Would you happen to have any insider tricks for handling >100000 elements? I was trying out ReactART today, and the render phase is taking a significant amount of time because we have such a large number of flamechart nodes, even though I've tried using memo.

By the way, we've just been told that the MLH has scheduled a hackathon for the fellowship next week, so we likely won't be working on the profiler until the 20th.

bvaughn · 2020-07-09T15:35:24Z

Is there any restriction on the external libraries that can be used with our profiler

I believe the only restrictions would have to do with licensing. If it's a license like MIT then we should be fine. If it's a more restrictive license, or a pay-to-use license, then we would not be able to use it. If you have a particular package in mind I could take a look?

I'm thinking of exploring WebGL-based libraries as your code was already really efficient and we seem to be hitting the limit of what's possible with canvas.

Interesting. I have 0 experience with WebGL. I thought it was mostly for 3d. Can browser extensions run WebGL? I assume so but have no idea?

Could we get hold of a sample profile from within Facebook in the next week or so?

Yeah I should be able to do this in a day or so. 😄 Remind me if I forget.

Would you happen to have any insider tricks for handling >100000 elements?

By "elements" you mean... data points we render onto a canvas?

I guess the primary trick is: Don't do it 😅

I'd probably have to spend some time profiling and thinking about this. If the main problem is that we're hogging the UI thread iterating over tons of data, maybe there's a way we could front load some preprocessing to make our rendering more efficient.

Are we slowest when we're zoomed in? If so, maybe we could split the data into chunks somehow so we wouldn't have to iterate over e.g. all events but only chunks that cover the time range we're viewing.

Are we the slowest when we're zoomed out? Maybe we could preprocess into different zoom levels, and just filter out anything that would be too small to show at a certain level anyway (so we don't waste time iterating over it each time).

In other words, if the slowness is coming from our JS iterations- maybe we can reduce the work we're doing there. (In that case, I don't think WebGL would help us any.) If it's coming from the Canvas itself, then maybe we could find a way to render ~~less~~ fewer discrete things.

By the way, we've just been told that the MLH has scheduled a hackathon for the fellowship next week, so we likely won't be working on the profiler until the 20th.

Thanks for the heads up!

taneliang · 2020-07-09T16:26:31Z

If it's a license like MIT then we should be fine

Great! I haven't looked in detail into any packages just yet, but if I'll want to use one that's not using the MIT license I'll let you know.

I have 0 experience with WebGL. I thought it was mostly for 3d.

Me too, but I have a hunch it'll be faster.
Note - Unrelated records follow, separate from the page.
-- ==== Sys2Proof/Laws/State.lean ====
section
/-! SUPPORT. Each update of the block field by field: the one field it changes, and every field it leaves. -/
namespace Sys2Proof.Machine

/-! ### bump -/
@[simp] theorem Block.bump_now (b : Block) (a n : Nat) : (b.bump a n).now = b.now := rfl
@[simp] theorem Block.bump_free (b : Block) (a n : Nat) : (b.bump a n).free = b.free := rfl
@[simp] theorem Block.bump_pins (b : Block) (a n : Nat) : (b.bump a n).pins = b.pins := rfl
@[simp] theorem Block.bump_cal (b : Block) (a n : Nat) : (b.bump a n).cal = b.cal := rfl
@[simp] theorem Block.bump_start (b : Block) (a n : Nat) : (b.bump a n).start = b.start := rfl
@[simp] theorem Block.bump_screen (b : Block) (a n : Nat) : (b.bump a n).screen = b.screen := rfl
@[simp] theorem Block.bump_tel (b : Block) (a n : Nat) : (b.bump a n).tel = b.tel := rfl
@[simp] theorem Block.bump_errs (b : Block) (a n : Nat) : (b.bump a n).errs = b.errs := rfl
@[simp] theorem Block.bump_lasts (b : Block) (a n : Nat) : (b.bump a n).lasts = b.lasts := rfl
@[simp] theorem Block.bump_seats (b : Block) (a n : Nat) : (b.bump a n).seats = b.seats := rfl
@[simp] theorem Block.bump_gables (b : Block) (a n : Nat) : (b.bump a n).gables = b.gables := rfl
@[simp] theorem Block.bump_inq (b : Block) (a n : Nat) : (b.bump a n).inq = b.inq := rfl
@[simp] theorem Block.bump_streams (b : Block) (a n : Nat) : (b.bump a n).streams = b.streams := rfl
@[simp] theorem Block.bump_reads (b : Block) (a n : Nat) : (b.bump a n).reads = b.reads := rfl
@[simp] theorem Block.bump_runs (b : Block) (a n : Nat) : (b.bump a n).runs = b.runs := rfl
@[simp] theorem Block.bump_ended (b : Block) (a n : Nat) : (b.bump a n).ended = b.ended := rfl
@[simp] theorem Block.bump_runOrder (b : Block) (a n : Nat) : (b.bump a n).runOrder = b.runOrder := rfl
@[simp] theorem Block.bump_ridge (b : Block) (a n : Nat) : (b.bump a n).ridge = b.ridge := rfl
@[simp] theorem Block.bump_cores (b : Block) (a n : Nat) : (b.bump a n).cores = b.cores := rfl
@[simp] theorem Block.bump_nodeCaches (b : Block) (a n : Nat) : (b.bump a n).nodeCaches = b.nodeCaches := rfl
@[simp] theorem Block.bump_vat (b : Block) (a n : Nat) : (b.bump a n).vat = b.vat := rfl
@[simp] theorem Block.bump_eaves (b : Block) (a n : Nat) : (b.bump a n).eaves = b.eaves := rfl
@[simp] theorem Block.bump_mem (b : Block) (a n : Nat) : (b.bump a n).mem = b.mem := rfl
@[simp] theorem Block.bump_poison (b : Block) (a n : Nat) : (b.bump a n).poison = b.poison := rfl
@[simp] theorem Block.bump_feltBad (b : Block) (a n : Nat) : (b.bump a n).feltBad = b.feltBad := rfl
@[simp] theorem Block.bump_out (b : Block) (a n : Nat) : (b.bump a n).out = b.out := rfl

/-! ### bumpMax -/
@[simp] theorem Block.bumpMax_now (b : Block) (a n : Nat) : (b.bumpMax a n).now = b.now := rfl
@[simp] theorem Block.bumpMax_free (b : Block) (a n : Nat) : (b.bumpMax a n).free = b.free := rfl
@[simp] theorem Block.bumpMax_pins (b : Block) (a n : Nat) : (b.bumpMax a n).pins = b.pins := rfl
@[simp] theorem Block.bumpMax_cal (b : Block) (a n : Nat) : (b.bumpMax a n).cal = b.cal := rfl
@[simp] theorem Block.bumpMax_start (b : Block) (a n : Nat) : (b.bumpMax a n).start = b.start := rfl
@[simp] theorem Block.bumpMax_screen (b : Block) (a n : Nat) : (b.bumpMax a n).screen = b.screen := rfl
@[simp] theorem Block.bumpMax_tel (b : Block) (a n : Nat) : (b.bumpMax a n).tel = b.tel := rfl
@[simp] theorem Block.bumpMax_errs (b : Block) (a n : Nat) : (b.bumpMax a n).errs = b.errs := rfl
@[simp] theorem Block.bumpMax_lasts (b : Block) (a n : Nat) : (b.bumpMax a n).lasts = b.lasts := rfl
@[simp] theorem Block.bumpMax_seats (b : Block) (a n : Nat) : (b.bumpMax a n).seats = b.seats := rfl
@[simp] theorem Block.bumpMax_gables (b : Block) (a n : Nat) : (b.bumpMax a n).gables = b.gables := rfl
@[simp] theorem Block.bumpMax_inq (b : Block) (a n : Nat) : (b.bumpMax a n).inq = b.inq := rfl
@[simp] theorem Block.bumpMax_streams (b : Block) (a n : Nat) : (b.bumpMax a n).streams = b.streams := rfl
@[simp] theorem Block.bumpMax_reads (b : Block) (a n : Nat) : (b.bumpMax a n).reads = b.reads := rfl
@[simp] theorem Block.bumpMax_runs (b : Block) (a n : Nat) : (b.bumpMax a n).runs = b.runs := rfl
@[simp] theorem Block.bumpMax_ended (b : Block) (a n : Nat) : (b.bumpMax a n).ended = b.ended := rfl
@[simp] theorem Block.bumpMax_runOrder (b : Block) (a n : Nat) : (b.bumpMax a n).runOrder = b.runOrder := rfl
@[simp] theorem Block.bumpMax_ridge (b : Block) (a n : Nat) : (b.bumpMax a n).ridge = b.ridge := rfl
@[simp] theorem Block.bumpMax_cores (b : Block) (a n : Nat) : (b.bumpMax a n).cores = b.cores := rfl
@[simp] theorem Block.bumpMax_nodeCaches (b : Block) (a n : Nat) : (b.bumpMax a n).nodeCaches = b.nodeCaches := rfl
@[simp] theorem Block.bumpMax_vat (b : Block) (a n : Nat) : (b.bumpMax a n).vat = b.vat := rfl
@[simp] theorem Block.bumpMax_eaves (b : Block) (a n : Nat) : (b.bumpMax a n).eaves = b.eaves := rfl
@[simp] theorem Block.bumpMax_mem (b : Block) (a n : Nat) : (b.bumpMax a n).mem = b.mem := rfl
@[simp] theorem Block.bumpMax_poison (b : Block) (a n : Nat) : (b.bumpMax a n).poison = b.poison := rfl
@[simp] theorem Block.bumpMax_feltBad (b : Block) (a n : Nat) : (b.bumpMax a n).feltBad = b.feltBad := rfl
@[simp] theorem Block.bumpMax_out (b : Block) (a n : Nat) : (b.bumpMax a n).out = b.out := rfl

/-! ### setLast -/
@[simp] theorem Block.setLast_now (b : Block) (a : Nat) (w : Word) : (b.setLast a w).now = b.now := rfl
@[simp] theorem Block.setLast_free (b : Block) (a : Nat) (w : Word) : (b.setLast a w).free = b.free := rfl
@[simp] theorem Block.setLast_pins (b : Block) (a : Nat) (w : Word) : (b.setLast a w).pins = b.pins := rfl
@[simp] theorem Block.setLast_cal (b : Block) (a : Nat) (w : Word) : (b.setLast a w).cal = b.cal := rfl
@[simp] theorem Block.setLast_start (b : Block) (a : Nat) (w : Word) : (b.setLast a w).start = b.start := rfl
@[simp] theorem Block.setLast_screen (b : Block) (a : Nat) (w : Word) : (b.setLast a w).screen = b.screen := rfl
@[simp] theorem Block.setLast_tel (b : Block) (a : Nat) (w : Word) : (b.setLast a w).tel = b.tel := rfl
@[simp] theorem Block.setLast_ctrs (b : Block) (a : Nat) (w : Word) : (b.setLast a w).ctrs = b.ctrs := rfl
@[simp] theorem Block.setLast_errs (b : Block) (a : Nat) (w : Word) : (b.setLast a w).errs = b.errs := rfl
@[simp] theorem Block.setLast_lasts (b : Block) (a : Nat) (w : Word) : (b.setLast a w).lasts = b.lasts.set a w := rfl
@[simp] theorem Block.setLast_seats (b : Block) (a : Nat) (w : Word) : (b.setLast a w).seats = b.seats := rfl
@[simp] theorem Block.setLast_gables (b : Block) (a : Nat) (w : Word) : (b.setLast a w).gables = b.gables := rfl
@[simp] theorem Block.setLast_inq (b : Block) (a : Nat) (w : Word) : (b.setLast a w).inq = b.inq := rfl
@[simp] theorem Block.setLast_streams (b : Block) (a : Nat) (w : Word) : (b.setLast a w).streams = b.streams := rfl
@[simp] theorem Block.setLast_reads (b : Block) (a : Nat) (w : Word) : (b.setLast a w).reads = b.reads := rfl
@[simp] theorem Block.setLast_runs (b : Block) (a : Nat) (w : Word) : (b.setLast a w).runs = b.runs := rfl
@[simp] theorem Block.setLast_ended (b : Block) (a : Nat) (w : Word) : (b.setLast a w).ended = b.ended := rfl
@[simp] theorem Block.setLast_runOrder (b : Block) (a : Nat) (w : Word) : (b.setLast a w).runOrder = b.runOrder := rfl
@[simp] theorem Block.setLast_ridge (b : Block) (a : Nat) (w : Word) : (b.setLast a w).ridge = b.ridge := rfl
@[simp] theorem Block.setLast_cores (b : Block) (a : Nat) (w : Word) : (b.setLast a w).cores = b.cores := rfl
@[simp] theorem Block.setLast_nodeCaches (b : Block) (a : Nat) (w : Word) : (b.setLast a w).nodeCaches = b.nodeCaches := rfl
@[simp] theorem Block.setLast_vat (b : Block) (a : Nat) (w : Word) : (b.setLast a w).vat = b.vat := rfl
@[simp] theorem Block.setLast_eaves (b : Block) (a : Nat) (w : Word) : (b.setLast a w).eaves = b.eaves := rfl
@[simp] theorem Block.setLast_mem (b : Block) (a : Nat) (w : Word) : (b.setLast a w).mem = b.mem := rfl
@[simp] theorem Block.setLast_poison (b : Block) (a : Nat) (w : Word) : (b.setLast a w).poison = b.poison := rfl
@[simp] theorem Block.setLast_feltBad (b : Block) (a : Nat) (w : Word) : (b.setLast a w).feltBad = b.feltBad := rfl
@[simp] theorem Block.setLast_out (b : Block) (a : Nat) (w : Word) : (b.setLast a w).out = b.out := rfl

/-! ### emitOut -/
@[simp] theorem Block.emitOut_now (b : Block) (o : Out) : (b.emitOut o).now = b.now := rfl
@[simp] theorem Block.emitOut_free (b : Block) (o : Out) : (b.emitOut o).free = b.free := rfl
@[simp] theorem Block.emitOut_pins (b : Block) (o : Out) : (b.emitOut o).pins = b.pins := rfl
@[simp] theorem Block.emitOut_cal (b : Block) (o : Out) : (b.emitOut o).cal = b.cal := rfl
@[simp] theorem Block.emitOut_start (b : Block) (o : Out) : (b.emitOut o).start = b.start := rfl
@[simp] theorem Block.emitOut_screen (b : Block) (o : Out) : (b.emitOut o).screen = b.screen := rfl
@[simp] theorem Block.emitOut_tel (b : Block) (o : Out) : (b.emitOut o).tel = b.tel := rfl
@[simp] theorem Block.emitOut_ctrs (b : Block) (o : Out) : (b.emitOut o).ctrs = b.ctrs := rfl
@[simp] theorem Block.emitOut_errs (b : Block) (o : Out) : (b.emitOut o).errs = b.errs := rfl
@[simp] theorem Block.emitOut_lasts (b : Block) (o : Out) : (b.emitOut o).lasts = b.lasts := rfl
@[simp] theorem Block.emitOut_seats (b : Block) (o : Out) : (b.emitOut o).seats = b.seats := rfl
@[simp] theorem Block.emitOut_gables (b : Block) (o : Out) : (b.emitOut o).gables = b.gables := rfl
@[simp] theorem Block.emitOut_inq (b : Block) (o : Out) : (b.emitOut o).inq = b.inq := rfl
@[simp] theorem Block.emitOut_streams (b : Block) (o : Out) : (b.emitOut o).streams = b.streams := rfl
@[simp] theorem Block.emitOut_reads (b : Block) (o : Out) : (b.emitOut o).reads = b.reads := rfl
@[simp] theorem Block.emitOut_runs (b : Block) (o : Out) : (b.emitOut o).runs = b.runs := rfl
@[simp] theorem Block.emitOut_ended (b : Block) (o : Out) : (b.emitOut o).ended = b.ended := rfl
@[simp] theorem Block.emitOut_runOrder (b : Block) (o : Out) : (b.emitOut o).runOrder = b.runOrder := rfl
@[simp] theorem Block.emitOut_ridge (b : Block) (o : Out) : (b.emitOut o).ridge = b.ridge := rfl
@[simp] theorem Block.emitOut_cores (b : Block) (o : Out) : (b.emitOut o).cores = b.cores := rfl
@[simp] theorem Block.emitOut_nodeCaches (b : Block) (o : Out) : (b.emitOut o).nodeCaches = b.nodeCaches := rfl
@[simp] theorem Block.emitOut_vat (b : Block) (o : Out) : (b.emitOut o).vat = b.vat := rfl
@[simp] theorem Block.emitOut_eaves (b : Block) (o : Out) : (b.emitOut o).eaves = b.eaves := rfl
@[simp] theorem Block.emitOut_mem (b : Block) (o : Out) : (b.emitOut o).mem = b.mem := rfl
@[simp] theorem Block.emitOut_poison (b : Block) (o : Out) : (b.emitOut o).poison = b.poison := rfl
@[simp] theorem Block.emitOut_feltBad (b : Block) (o : Out) : (b.emitOut o).feltBad = b.feltBad := rfl
@[simp] theorem Block.emitOut_out (b : Block) (o : Out) : (b.emitOut o).out = b.out ++ [o] := rfl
I'll read up further and make a proof of concept if it looks promising.

Can browser extensions run WebGL?

Great question! I didn't think of this. I'll check this first before looking any further; it'll be a real bummer if it isn't supported.

By "elements" you mean... data points we render onto a canvas?

Oh I didn't clarify this, sorry. This question was in the context of my ReactART poc that I was working on today. I hope I'm using the terms correctly, but essentially I was trying to turn your renderCanvas into React components, so I made a Flamechart component that rendered a FlamechartNode component 100k times, 1 for each flamechart node in the data. Even though FlamechartNode was wrapped in React.memo (and it's correctly memoized; memo provided a huge speedup), the poc was still spending a lot of its time in the render phase (there's a screenshot of a mouseover event profile in the issue description), so I was wondering if there were any other tricks to get React to handle so many elements. ReactART seemed promising so I was hoping we could use it, but it's fine if we can't.

Anyway, I think your response was in the context of the existing profiler code. The current profiler is slowest when zoomed out, because there are many more things to render. Here's a screenshot of a profile of our profiler:

It looks to me like most of the time is spent calling canvas context methods, which is why I'm thinking it may be a good idea to see if WebGL will be a good alternative. renderFlamechart also has a significant self time, but I'm not sure if anything can be done there. I'll look into it further.

The GPU can also tends to spend a really long time processing after a render, but I haven't looked into it. I'm also not sure if WebGL will help with this:

bvaughn · 2020-07-09T16:31:26Z

Oh I didn't clarify this, sorry. This question was in the context of my ReactART poc that I was working on today.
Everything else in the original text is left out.